Performance because of our costumes, our voices, our headdresses. Some wear colorful flowing gowns. Some shroud their heads, some are bald, some have flowing dreadlocks. We call out Japanese syllables, which for most people in the United States are meaningless, yet perhaps carry a universal sound and rhythm. I am an actor, becoming or carrying the spirit of an enslaved African back to the homeland. I am a white man sweating, possibly lugging and limping, walking in unity with black and Asian brothers and sisters.
And dream in how the procession might appear to others.

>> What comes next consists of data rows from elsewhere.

/-- One command's outcome on an errored candidate frame: the receiver's state after it, the one
counter, the report weighed, and nothing else of the port's buffers or of the other port (R3, R4). -/
def Errored (c : Instr) (s : State) (p : Port) (rx : RxState) (k : PortCounters) : Prop :=
  ∃ t, exec c s = .next t ∧ (t.port p).rx = rx ∧ (t.port p).ctr = k
    ∧ (t.port p).buffers = (s.port p).buffers ∧ ErrorWeighed s t p ∧ OnlyLink p s t

/-- How one good frame weighs on a port in each port state (R11, R13, R21, R25; 2.8). -/
def GoodWeighed (s t : State) (p : Port) : Prop :=
  let l := (s.port p).lsu
  let m := (t.port p).lsu
  let k := s.params.port p
  match l.state with
  | .off | .proving | .outage =>
    m.state = l.state ∧ m.bucket = l.bucket ∧ m.bucketRun = l.bucketRun ∧ m.ca = l.ca
  | .hunt =>
    ((s.port p).goodRun < 3 → m.state = .hunt ∧ (t.port p).goodRun = (s.port p).goodRun + 1
        ∧ ((s.port p).rateMode = .auto → (t.port p).dwell = .running 2000))
      ∧ (3 ≤ (s.port p).goodRun → m.state = .proving ∧ m.phase = .period
        ∧ m.period = .running (1000 * k.period) ∧ m.silence = .running 2000 ∧ m.ca = 0
        ∧ m.attempts = 0 ∧ (t.port p).dwell = .stopped ∧ (t.port p).goodRun = 0)
  | .service =>
    m.state = .service ∧
      match k.mode with
      | .interval => m.bucket = l.bucket ∧ m.bucketRun = l.bucketRun
      | .frame =>
        (l.bucketRun + 1 < k.credit → m.bucket = l.bucket ∧ m.bucketRun = l.bucketRun + 1)
          ∧ (k.credit ≤ l.bucketRun + 1 → m.bucket = l.bucket - 1 ∧ m.bucketRun = 0)

/-- What the content of a FILL leaves in the LSU (R32, 11.7). -/
def FillRecorded (s t : State) (p : Port) (payload : List Byte) : Prop :=
  let l := (s.port p).lsu
  let m := (t.port p).lsu
  let good := payload.length = 4 ∧ 1 ≤ field payload 0 1 ∧ field payload 0 1 ≤ 3
  (¬ good → m.peer = l.peer ∧ m.ctr = { l.ctr with fillForm := tally l.ctr.fillForm })
  ∧ (good → m.ctr = l.ctr
    ∧ ∀ st : PortState,
      (field payload 0 1, st) ∈ [(1, PortState.hunt), (2, .proving), (3, .service)] →
      m.peer = some ⟨st, BitVec.ofNat 8 (field payload 1 1), word payload 2, s.htb.uptime⟩
        ∧ (m.state = .proving → m.phase = .period → st ≠ .hunt → m.peerSeen = true)
        ∧ (l.state ≠ .hunt → st = .hunt ∨ l.state ≠ .proving ∨ l.phase = .pause →
          m.peerSeen = l.peerSeen))

/-- A frame from a port relayed by the steps of R41 from a state `v`, in a class (R51). -/
def Forwarded (v t : State) (p : Port) (f : RxFrame) (cls : TxClass) : Prop :=
  let other := v.port p.other
  let copy : Queued :=
    ⟨cls, ⟨f.kind, f.destination, f.origin, f.hop - 1#8, .octets f.payload⟩⟩
  (other.lsu.state = .off → t = v)
  ∧ (other.lsu.state ≠ .off → f.hop = 1#8 →
    t = v.modFruCtr p fun k => { k with hopEnd := tally k.hopEnd })
  ∧ (other.lsu.state ≠ .off → other.lsu.state ≠ .service → f.hop ≠ 1#8 →
    t = v.modFruCtr p.other fun k => { k with portDownDrop := tally k.portDownDrop })
  ∧ (other.lsu.state = .service → ¬ Room other cls → f.hop ≠ 1#8 →
    t = v.modFruCtr p.other fun k =>
      match cls with
      | .urgent => { k with dropUrgent := tally k.dropUrgent }
      | .relay => { k with dropRelay := tally k.dropRelay }
      | .own => { k with dropOwn := tally k.dropOwn })
  ∧ (Room other cls → f.hop ≠ 1#8 → ∃ js, AllJrnl js
    ∧ (t.port p.other).queue = other.queue ++ copy :: js ∧ (p = .up → js = [])
    ∧ t.port p = v.port p ∧ t = { v with up := t.up, down := t.down, sju := t.sju })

This fast-paced line of walkers, not making much sense, passes thru a string of quotidian life bearing an inscrutable message. How is it to be interpreted?
Another question: how are we received in the Bronx and Harlem? I'd say mainly with smiles, questions, thumbs up. And also with shouts and suspicious looks. One black woman-if I heard her shouts properly-claimed to have gone way beyond being African. Some refuse our flyers. Young black men sometimes scowl. And from time to time white people malign the procession, especially if we are blocking their vehicles.
Ramona, speaking at a gathering recently, basing her imagery on what's been forming in the thinking of the people of color on our journey, interprets the Pilgrimage as a ship. (I can only hope to crudely outline her image.) We raise the sails early in the morning as we ourselves rise from sleep, to pray, fuel with food, pack, and be off. We point the ship eastward, toward Africa, the homeland of many of these sailors, to honor the continent, bring the ancestral spirits home. Our water is yet to be defined, perhaps the milieu of history and legend, imagery and story, the freedom struggles of enslaved Africans. Perhaps we sail on the river of Vincent Hardings's book, There is a River.
What propels our journey retracing the African slave trade journey, our attempt to uncover hidden history. We sail to help cleanse and heal this nation of an egregious past. And the wind, what is the wind?